Есть и другие причины торможения роста, которые имеет смысл проанализировать более детально. Относительно высокие темпы роста российской экономики до середины 2012 года были следствием того, что бурными темпами росло потребительское кредитование. Полезно помнить, что потребкредиты составляют сейчас больше 15% ВВП. А десять лет назад их не было вообще. И как раз в 2012 году, на пике, темпы роста потребительских кредитов составляли 46-47%, что вряд ли можно считать нормальным. Так или иначе, но это вздувало, потребительский спрос. В итоге при высоких ставках мы пришли к ситуации, когда объем кредитов вырос (хотя по международным меркам он крайне невелик). Но сочетание небольшого объема потребительского долга и высоких ставок на каком-то этапе привело к тому, что стоимость обслуживания этого долга для домашних хозяйств стала съедать все большую часть текущих доходов населения (при относительно небольшом долге ставка для конечного потребителя была около 24%, если не рассматривать ипотечные кредиты). И это много.

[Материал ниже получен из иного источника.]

-- ==== Sys2Proof/Config.lean ====
section
/-! DEFINITION. What the spec leaves open or hands to an outside standard: opaque constants, no value of which can be proved. -/

namespace Sys2Proof

/-- Nanoseconds that pass in step `n` (log entry 2: the spec bounds no step's time). -/
opaque Config.elapsedNs : Nat → Nat
/-- Arithmetic clocks that pass in step `n` (log entry 2). -/
opaque Config.elapsedClocks : Nat → Nat
/-- Whether a sector reads its old value after `DISCARD` (R107: the choice is open, per sector; log entry 16). -/
opaque Config.discardKeepsOld : Nat → Bool
/-- Bytes of a collective's destination after its parties disagreed (R218: any value; log entry 17). -/
opaque Config.collFreeByte : Nat → Byte
/-- Whether a sector of an abandoned transfer was written (R219: open, per sector; log entry 17). -/
opaque Config.abandonWrote : Nat → Bool
/-- Whether a copied L1 sector is evicted before load number `n` (R90: at any time; log entry 6). -/
opaque Config.evicts : Nat → Bool
/-- The step at which an engine's write of a byte reaches home, where its stamp does not come first, by job and address (R103;
log entry 85). -/
opaque Config.lands : Nat → Nat
/-- Whether a tile operation waits for an earlier one of another furrow that nothing orders before it (R256: each word is
seen as it was or as written; log entry 27). -/
opaque Config.raceWaits : Nat → Bool
/-- EBITS of a class whose error exceeds 1 (R273 states no value; log entry 19). -/
opaque Config.freeEbits : Nat → BitVec 6
/-- The device identity key (R337): its secret seed, the secret of its randomiser, its public seed and its root, 32 bytes each. -/
opaque Config.identityKey : List Byte
/-- The random string that the signer of a quote draws (FIPS 205; log entry 13). -/
opaque Config.quoteRandom : List Byte → List Byte
/-- The module's ML-KEM-1024 decapsulation key (R315; each module has its own). -/
opaque Config.mlkemKey : List Byte
/-- The XTS key pair and the tag key that the module generates, by a number that no two jobs share; 0 is the free pool's
(R332). -/
opaque Config.xtsPair : Nat → BitVec 512
opaque Config.tagKey : Nat → BitVec 256
/-- Bytes of a services or kernel image (R338, R339 give its address alone; log entry 58), and the version that a kernel image states
(R336; log entry 13). -/
opaque Config.imageBytes : Nat
opaque Config.imageVersion : List Byte → Nat
/-- The services image that the dies start with at power-on (R336; the spec does not say where it lies). -/
opaque Config.servicesImage : List Byte
/-- TYPE of the command that raises a fused minimum (R339 names no TYPE; log entry 34). -/
opaque Config.fusedType : BitVec 8
/-- The module's serial number (R337; each module has its own). -/
opaque Config.serial : Word
/-- The endorsed public keys that QUERY returns (R315, R316; each module has its own). -/
opaque Config.publicKeys : List Word

end Sys2Proof
end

Когда общий объем потребительского долга был небольшим, то часть населения занимала и могла потом расплатиться. Но как только общий объем долга стал приближаться к 10 трлн рублей, а выдавались кредиты по ставке 24%, то получилось, что население должно выплатить 4 трлн рублей процентных платежей в год. Или 200 млрд рублей в месяц. Примерно на столько же прирастал общий объем потребительских кредитов. Понятно, что это некоторое упрощение более сложной ситуации, но она на качественном уровне достаточно наглядно отражает происходящее. То есть года три назад мы пришли к ситуации, когда ежемесячный прирост общего объема выданных потребительских кредитов стал равняться процентным платежам по ним. Тогда началось явное торможение роста и на потребительском рынке, и в экономике в целом. К этому процессу добавилось то, что мы уже обсудили: Минфин начал забирать ликвидность. Ставки пошли еще вверх, и ЦБ решил пойти путем снабжения системы ликвидностью - тем путем, который мы также обсудили. Просто скопировав то, что делали западные банки и проигнорировав при этом особенности локальной российской ситуации. Потому что, как уже сказано, количественное смягчение, видимо, имеет смысл только в условиях нулевых ставок.
Идея ЦБ была, мягко говоря, небесспорной. Небесспорной была идея перестать отчислять средства в накопительную пенсионную систему, что снизило спрос на облигации со стороны управляющих компаний и также способствовало росту ставок.
В результате российская экономика оказалась там, где оказалась. Проблема поступления ликвидности в экономику не решается. Потребительское кредитование больше не играет прежней позитивной роли, - скорее, наоборот.
Традиционно высокие ставки еще выросли в 2015 году, после того как ЦБ вынужден был в ноябре-декабре 2014 повысить их дополнительно. На самом деле получилось, что при затормозившейся динамике номинальных доходов конечные потребители уже не могут своевременно обслуживать накопившийся долг. А с другой стороны, для самих банков после серии роста ставок в 2014 году и объемов кредитования под нерыночные активы стоимость обслуживания взятых у ЦБ кредитов тоже выросла. Таким образом, банки оказались в известном смысле между молотом и наковальней.
- Похожие ситуации были в ряде восточноевропейских стран, где рост тоже стимулировался за счет роста потребительских кредитов, а источником фондирования были западные рынки. После кризиса в Восточной Европе произошло либо замещение источника заимствований, либо правительства перешли к политике жёсткой экономии. Откуда брали ликвидность российские банки?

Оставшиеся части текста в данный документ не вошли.